* [Action item]
Where a line below includes the word "exampleParams", copy that line.

[Saved data entries]
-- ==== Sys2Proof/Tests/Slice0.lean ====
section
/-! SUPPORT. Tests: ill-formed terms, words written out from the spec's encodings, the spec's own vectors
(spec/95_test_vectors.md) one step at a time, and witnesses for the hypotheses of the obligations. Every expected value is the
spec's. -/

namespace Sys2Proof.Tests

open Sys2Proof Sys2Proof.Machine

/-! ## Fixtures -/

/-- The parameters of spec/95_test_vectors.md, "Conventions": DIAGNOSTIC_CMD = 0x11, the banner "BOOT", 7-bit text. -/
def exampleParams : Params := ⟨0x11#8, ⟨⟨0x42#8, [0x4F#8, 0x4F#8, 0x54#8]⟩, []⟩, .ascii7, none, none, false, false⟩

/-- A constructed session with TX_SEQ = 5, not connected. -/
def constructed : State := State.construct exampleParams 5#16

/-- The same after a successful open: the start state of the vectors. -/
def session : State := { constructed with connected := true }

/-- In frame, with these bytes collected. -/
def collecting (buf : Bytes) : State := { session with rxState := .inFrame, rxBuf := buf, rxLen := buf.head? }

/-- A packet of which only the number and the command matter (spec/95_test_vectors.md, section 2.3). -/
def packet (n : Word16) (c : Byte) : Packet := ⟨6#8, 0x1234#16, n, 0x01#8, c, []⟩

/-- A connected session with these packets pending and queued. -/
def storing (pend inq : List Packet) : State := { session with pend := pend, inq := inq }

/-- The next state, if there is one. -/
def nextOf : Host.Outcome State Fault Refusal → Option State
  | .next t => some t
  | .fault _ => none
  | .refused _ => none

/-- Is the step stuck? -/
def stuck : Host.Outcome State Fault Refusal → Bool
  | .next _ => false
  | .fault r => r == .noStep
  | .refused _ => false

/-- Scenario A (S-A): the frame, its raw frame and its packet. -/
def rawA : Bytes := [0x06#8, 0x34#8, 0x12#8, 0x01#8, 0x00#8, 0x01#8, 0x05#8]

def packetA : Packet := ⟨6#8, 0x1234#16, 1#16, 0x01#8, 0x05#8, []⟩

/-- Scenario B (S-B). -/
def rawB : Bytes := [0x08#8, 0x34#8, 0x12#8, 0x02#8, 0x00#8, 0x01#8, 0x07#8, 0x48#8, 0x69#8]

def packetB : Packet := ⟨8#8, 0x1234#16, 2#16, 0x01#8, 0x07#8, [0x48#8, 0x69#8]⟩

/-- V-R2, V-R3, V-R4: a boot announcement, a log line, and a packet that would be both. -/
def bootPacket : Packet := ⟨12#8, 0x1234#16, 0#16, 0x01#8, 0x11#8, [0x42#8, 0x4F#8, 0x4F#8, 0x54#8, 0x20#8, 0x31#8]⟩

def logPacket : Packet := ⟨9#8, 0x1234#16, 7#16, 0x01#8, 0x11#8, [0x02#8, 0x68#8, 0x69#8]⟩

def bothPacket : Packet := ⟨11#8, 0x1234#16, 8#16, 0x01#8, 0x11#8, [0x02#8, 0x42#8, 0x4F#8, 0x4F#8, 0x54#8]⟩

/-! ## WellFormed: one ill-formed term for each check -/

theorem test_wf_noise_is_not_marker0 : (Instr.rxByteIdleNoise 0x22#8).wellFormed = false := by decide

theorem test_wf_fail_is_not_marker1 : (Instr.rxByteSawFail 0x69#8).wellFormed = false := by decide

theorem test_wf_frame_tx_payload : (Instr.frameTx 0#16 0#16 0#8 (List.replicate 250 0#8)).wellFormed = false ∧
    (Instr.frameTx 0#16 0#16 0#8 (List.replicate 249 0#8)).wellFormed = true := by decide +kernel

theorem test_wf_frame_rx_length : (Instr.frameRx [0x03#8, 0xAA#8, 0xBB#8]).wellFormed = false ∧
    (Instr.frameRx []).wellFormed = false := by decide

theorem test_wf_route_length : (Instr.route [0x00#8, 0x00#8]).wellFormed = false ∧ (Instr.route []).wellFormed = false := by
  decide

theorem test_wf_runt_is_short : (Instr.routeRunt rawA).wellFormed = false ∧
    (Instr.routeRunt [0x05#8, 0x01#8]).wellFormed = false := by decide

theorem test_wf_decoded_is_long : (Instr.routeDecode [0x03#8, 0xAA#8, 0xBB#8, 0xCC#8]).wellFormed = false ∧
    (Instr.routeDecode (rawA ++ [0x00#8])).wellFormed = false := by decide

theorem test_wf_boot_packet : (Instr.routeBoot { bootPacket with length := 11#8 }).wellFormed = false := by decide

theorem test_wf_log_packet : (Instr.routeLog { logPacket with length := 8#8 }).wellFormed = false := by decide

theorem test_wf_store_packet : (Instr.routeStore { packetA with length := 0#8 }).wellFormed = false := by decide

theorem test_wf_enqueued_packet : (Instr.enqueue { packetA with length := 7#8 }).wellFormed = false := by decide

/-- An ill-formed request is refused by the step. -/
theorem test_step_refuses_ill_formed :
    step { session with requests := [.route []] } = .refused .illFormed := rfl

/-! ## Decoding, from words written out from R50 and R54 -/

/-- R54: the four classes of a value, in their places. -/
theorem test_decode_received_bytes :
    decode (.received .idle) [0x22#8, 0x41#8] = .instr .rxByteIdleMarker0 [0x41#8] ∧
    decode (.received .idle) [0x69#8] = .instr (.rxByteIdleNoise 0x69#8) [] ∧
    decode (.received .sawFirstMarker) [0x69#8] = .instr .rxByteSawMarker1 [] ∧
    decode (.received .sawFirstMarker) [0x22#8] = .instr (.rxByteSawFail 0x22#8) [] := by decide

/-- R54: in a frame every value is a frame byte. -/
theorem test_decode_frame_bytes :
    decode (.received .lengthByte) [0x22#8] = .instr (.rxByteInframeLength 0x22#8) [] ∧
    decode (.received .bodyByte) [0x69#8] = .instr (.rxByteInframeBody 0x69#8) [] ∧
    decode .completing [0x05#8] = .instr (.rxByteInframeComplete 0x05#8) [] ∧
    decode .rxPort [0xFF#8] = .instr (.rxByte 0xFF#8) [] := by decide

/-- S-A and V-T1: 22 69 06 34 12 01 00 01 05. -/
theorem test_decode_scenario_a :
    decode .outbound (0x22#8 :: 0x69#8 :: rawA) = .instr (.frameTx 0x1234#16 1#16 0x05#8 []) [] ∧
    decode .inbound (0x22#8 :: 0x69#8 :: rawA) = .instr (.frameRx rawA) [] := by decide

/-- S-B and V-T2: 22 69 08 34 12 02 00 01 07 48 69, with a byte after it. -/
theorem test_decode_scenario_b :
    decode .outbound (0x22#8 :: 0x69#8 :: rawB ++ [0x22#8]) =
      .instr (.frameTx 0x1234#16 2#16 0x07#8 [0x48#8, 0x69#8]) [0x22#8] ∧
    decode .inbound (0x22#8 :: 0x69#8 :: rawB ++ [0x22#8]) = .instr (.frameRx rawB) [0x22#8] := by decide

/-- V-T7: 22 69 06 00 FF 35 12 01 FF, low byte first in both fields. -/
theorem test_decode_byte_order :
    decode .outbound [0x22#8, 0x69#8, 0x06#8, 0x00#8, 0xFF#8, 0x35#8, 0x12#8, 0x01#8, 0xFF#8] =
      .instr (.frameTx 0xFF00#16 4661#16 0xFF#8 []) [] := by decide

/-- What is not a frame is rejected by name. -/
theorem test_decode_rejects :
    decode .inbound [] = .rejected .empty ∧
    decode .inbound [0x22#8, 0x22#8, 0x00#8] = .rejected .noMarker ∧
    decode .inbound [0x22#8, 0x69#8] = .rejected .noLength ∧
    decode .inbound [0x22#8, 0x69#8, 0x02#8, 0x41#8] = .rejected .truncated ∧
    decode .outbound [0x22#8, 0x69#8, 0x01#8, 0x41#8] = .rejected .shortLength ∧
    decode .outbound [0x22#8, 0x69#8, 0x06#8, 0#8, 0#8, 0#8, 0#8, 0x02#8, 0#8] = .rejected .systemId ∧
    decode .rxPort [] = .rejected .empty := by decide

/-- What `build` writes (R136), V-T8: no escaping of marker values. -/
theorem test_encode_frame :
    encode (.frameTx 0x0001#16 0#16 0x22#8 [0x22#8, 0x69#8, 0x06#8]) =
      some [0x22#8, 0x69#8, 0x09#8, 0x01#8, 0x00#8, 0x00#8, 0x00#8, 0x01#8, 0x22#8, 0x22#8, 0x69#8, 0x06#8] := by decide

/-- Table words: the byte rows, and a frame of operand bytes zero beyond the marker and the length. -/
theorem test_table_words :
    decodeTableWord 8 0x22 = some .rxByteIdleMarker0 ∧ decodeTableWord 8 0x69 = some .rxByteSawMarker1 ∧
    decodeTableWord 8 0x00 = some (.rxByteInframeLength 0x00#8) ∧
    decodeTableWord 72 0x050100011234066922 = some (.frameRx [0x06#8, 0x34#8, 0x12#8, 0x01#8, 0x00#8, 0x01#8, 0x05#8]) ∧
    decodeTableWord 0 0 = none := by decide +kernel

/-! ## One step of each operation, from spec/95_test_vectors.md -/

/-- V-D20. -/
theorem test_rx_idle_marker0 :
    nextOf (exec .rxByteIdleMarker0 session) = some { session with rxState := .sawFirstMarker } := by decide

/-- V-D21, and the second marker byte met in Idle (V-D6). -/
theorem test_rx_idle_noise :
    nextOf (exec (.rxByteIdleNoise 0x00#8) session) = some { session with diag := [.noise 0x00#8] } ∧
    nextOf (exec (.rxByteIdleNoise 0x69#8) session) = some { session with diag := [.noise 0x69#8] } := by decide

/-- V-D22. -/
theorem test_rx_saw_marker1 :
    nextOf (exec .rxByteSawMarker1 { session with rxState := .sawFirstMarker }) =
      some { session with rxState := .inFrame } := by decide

* [Task answer]
def exampleParams : Params := ⟨0x11#8, ⟨⟨0x42#8, [0x4F#8, 0x4F#8, 0x54#8]⟩, []⟩, .ascii7, none, none, false, false⟩
def constructed : State := State.construct exampleParams 5#16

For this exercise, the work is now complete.